Among the entries below, take the line with "e).cmdop = s.cmdop := rfl" and the line with "e).we = s.we := rfl", and output them and every line between them exactly, with nothing else.
[Start of Attachment]
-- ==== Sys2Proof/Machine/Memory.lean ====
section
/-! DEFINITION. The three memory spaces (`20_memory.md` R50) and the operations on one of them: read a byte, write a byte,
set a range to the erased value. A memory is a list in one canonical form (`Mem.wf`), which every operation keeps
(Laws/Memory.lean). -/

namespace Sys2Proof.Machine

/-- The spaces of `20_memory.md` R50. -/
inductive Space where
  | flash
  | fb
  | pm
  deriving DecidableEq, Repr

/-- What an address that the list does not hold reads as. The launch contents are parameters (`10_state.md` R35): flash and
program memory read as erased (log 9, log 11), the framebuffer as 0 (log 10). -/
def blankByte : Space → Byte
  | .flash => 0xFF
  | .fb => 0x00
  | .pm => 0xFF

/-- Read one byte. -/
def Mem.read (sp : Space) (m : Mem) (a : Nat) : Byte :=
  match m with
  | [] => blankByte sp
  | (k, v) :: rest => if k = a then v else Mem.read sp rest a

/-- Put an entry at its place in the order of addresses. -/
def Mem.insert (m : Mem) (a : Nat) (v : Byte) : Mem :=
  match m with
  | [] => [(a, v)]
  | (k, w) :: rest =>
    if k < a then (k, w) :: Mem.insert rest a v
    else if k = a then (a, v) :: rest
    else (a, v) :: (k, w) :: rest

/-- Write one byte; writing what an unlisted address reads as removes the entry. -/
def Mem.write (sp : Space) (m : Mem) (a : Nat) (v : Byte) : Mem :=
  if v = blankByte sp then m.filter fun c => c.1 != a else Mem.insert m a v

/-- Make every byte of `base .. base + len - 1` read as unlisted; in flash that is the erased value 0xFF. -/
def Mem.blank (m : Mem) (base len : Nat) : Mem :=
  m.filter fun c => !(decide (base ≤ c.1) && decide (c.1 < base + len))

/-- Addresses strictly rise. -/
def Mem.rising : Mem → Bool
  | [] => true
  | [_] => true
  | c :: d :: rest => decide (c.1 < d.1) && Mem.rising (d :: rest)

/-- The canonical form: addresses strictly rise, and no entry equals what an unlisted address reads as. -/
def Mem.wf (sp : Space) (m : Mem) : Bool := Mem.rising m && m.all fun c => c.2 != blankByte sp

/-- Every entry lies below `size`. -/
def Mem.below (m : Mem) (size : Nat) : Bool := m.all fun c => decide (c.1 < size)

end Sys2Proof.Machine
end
[End of Attachment]
[Start of Attachment]
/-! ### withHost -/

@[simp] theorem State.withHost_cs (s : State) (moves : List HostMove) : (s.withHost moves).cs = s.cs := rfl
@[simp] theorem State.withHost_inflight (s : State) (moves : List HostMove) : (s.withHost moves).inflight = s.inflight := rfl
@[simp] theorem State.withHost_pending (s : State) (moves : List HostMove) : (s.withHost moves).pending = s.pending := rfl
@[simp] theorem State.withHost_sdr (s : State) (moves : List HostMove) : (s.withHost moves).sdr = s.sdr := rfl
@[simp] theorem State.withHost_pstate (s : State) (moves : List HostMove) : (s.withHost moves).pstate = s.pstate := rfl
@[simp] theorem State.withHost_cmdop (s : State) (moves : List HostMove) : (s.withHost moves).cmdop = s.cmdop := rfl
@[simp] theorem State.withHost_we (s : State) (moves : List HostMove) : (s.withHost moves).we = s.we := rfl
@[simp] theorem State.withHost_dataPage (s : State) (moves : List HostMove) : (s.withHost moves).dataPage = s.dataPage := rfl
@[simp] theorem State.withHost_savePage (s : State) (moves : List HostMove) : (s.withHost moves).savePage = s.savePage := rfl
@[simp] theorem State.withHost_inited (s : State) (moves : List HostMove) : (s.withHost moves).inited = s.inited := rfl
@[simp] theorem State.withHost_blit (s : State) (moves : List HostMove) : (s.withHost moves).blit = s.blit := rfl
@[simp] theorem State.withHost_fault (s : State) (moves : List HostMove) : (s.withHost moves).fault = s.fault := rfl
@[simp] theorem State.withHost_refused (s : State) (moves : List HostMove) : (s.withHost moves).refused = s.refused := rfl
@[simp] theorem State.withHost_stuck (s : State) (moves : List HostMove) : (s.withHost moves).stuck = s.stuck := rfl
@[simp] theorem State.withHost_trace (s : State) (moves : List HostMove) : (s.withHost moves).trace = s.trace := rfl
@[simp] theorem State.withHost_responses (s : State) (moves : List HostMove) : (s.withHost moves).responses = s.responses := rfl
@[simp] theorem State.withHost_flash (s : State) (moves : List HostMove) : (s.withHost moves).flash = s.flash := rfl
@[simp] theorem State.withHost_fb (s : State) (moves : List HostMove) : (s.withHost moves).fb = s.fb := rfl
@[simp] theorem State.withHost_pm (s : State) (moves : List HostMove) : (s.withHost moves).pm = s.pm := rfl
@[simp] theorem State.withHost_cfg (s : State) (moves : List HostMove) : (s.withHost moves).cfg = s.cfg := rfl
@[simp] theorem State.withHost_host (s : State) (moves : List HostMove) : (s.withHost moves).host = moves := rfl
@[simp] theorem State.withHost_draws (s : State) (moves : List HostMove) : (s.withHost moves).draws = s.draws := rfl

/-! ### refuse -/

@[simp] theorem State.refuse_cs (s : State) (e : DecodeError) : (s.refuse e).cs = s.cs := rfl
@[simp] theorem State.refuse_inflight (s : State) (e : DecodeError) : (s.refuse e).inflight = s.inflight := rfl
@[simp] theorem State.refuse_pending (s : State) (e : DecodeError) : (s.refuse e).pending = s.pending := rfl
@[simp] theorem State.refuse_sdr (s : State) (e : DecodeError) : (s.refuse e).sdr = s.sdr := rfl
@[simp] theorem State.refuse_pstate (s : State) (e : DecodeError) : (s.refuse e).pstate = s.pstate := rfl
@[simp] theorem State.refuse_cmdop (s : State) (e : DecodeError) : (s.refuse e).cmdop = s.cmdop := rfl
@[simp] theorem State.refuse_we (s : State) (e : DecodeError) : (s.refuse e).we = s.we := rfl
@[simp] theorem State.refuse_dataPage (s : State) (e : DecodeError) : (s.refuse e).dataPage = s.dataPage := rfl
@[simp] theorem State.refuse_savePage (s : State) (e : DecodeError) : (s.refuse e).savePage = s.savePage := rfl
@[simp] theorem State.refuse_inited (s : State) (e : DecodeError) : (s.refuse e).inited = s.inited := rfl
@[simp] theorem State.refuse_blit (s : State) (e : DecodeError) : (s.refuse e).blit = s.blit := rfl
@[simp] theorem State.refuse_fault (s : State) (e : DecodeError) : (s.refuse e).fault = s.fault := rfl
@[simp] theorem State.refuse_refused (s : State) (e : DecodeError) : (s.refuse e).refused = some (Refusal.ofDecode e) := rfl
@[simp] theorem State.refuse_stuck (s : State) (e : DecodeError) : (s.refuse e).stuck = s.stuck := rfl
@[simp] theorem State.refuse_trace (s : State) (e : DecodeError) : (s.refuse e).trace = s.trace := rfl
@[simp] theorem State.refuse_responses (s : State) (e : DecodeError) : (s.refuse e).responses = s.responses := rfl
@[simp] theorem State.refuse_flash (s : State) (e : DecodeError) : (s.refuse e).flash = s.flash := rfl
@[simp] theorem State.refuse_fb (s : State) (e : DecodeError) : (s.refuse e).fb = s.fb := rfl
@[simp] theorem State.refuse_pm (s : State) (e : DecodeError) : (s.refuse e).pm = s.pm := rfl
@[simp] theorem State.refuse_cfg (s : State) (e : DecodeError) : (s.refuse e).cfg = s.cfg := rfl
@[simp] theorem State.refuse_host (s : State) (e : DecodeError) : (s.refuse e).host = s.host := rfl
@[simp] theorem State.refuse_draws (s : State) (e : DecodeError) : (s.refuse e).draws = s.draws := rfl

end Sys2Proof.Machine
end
[End of Attachment]
#### Reply
@[simp] theorem State.refuse_cmdop (s : State) (e : DecodeError) : (s.refuse e).cmdop = s.cmdop := rfl
@[simp] theorem State.refuse_we (s : State) (e : DecodeError) : (s.refuse e).we = s.we := rfl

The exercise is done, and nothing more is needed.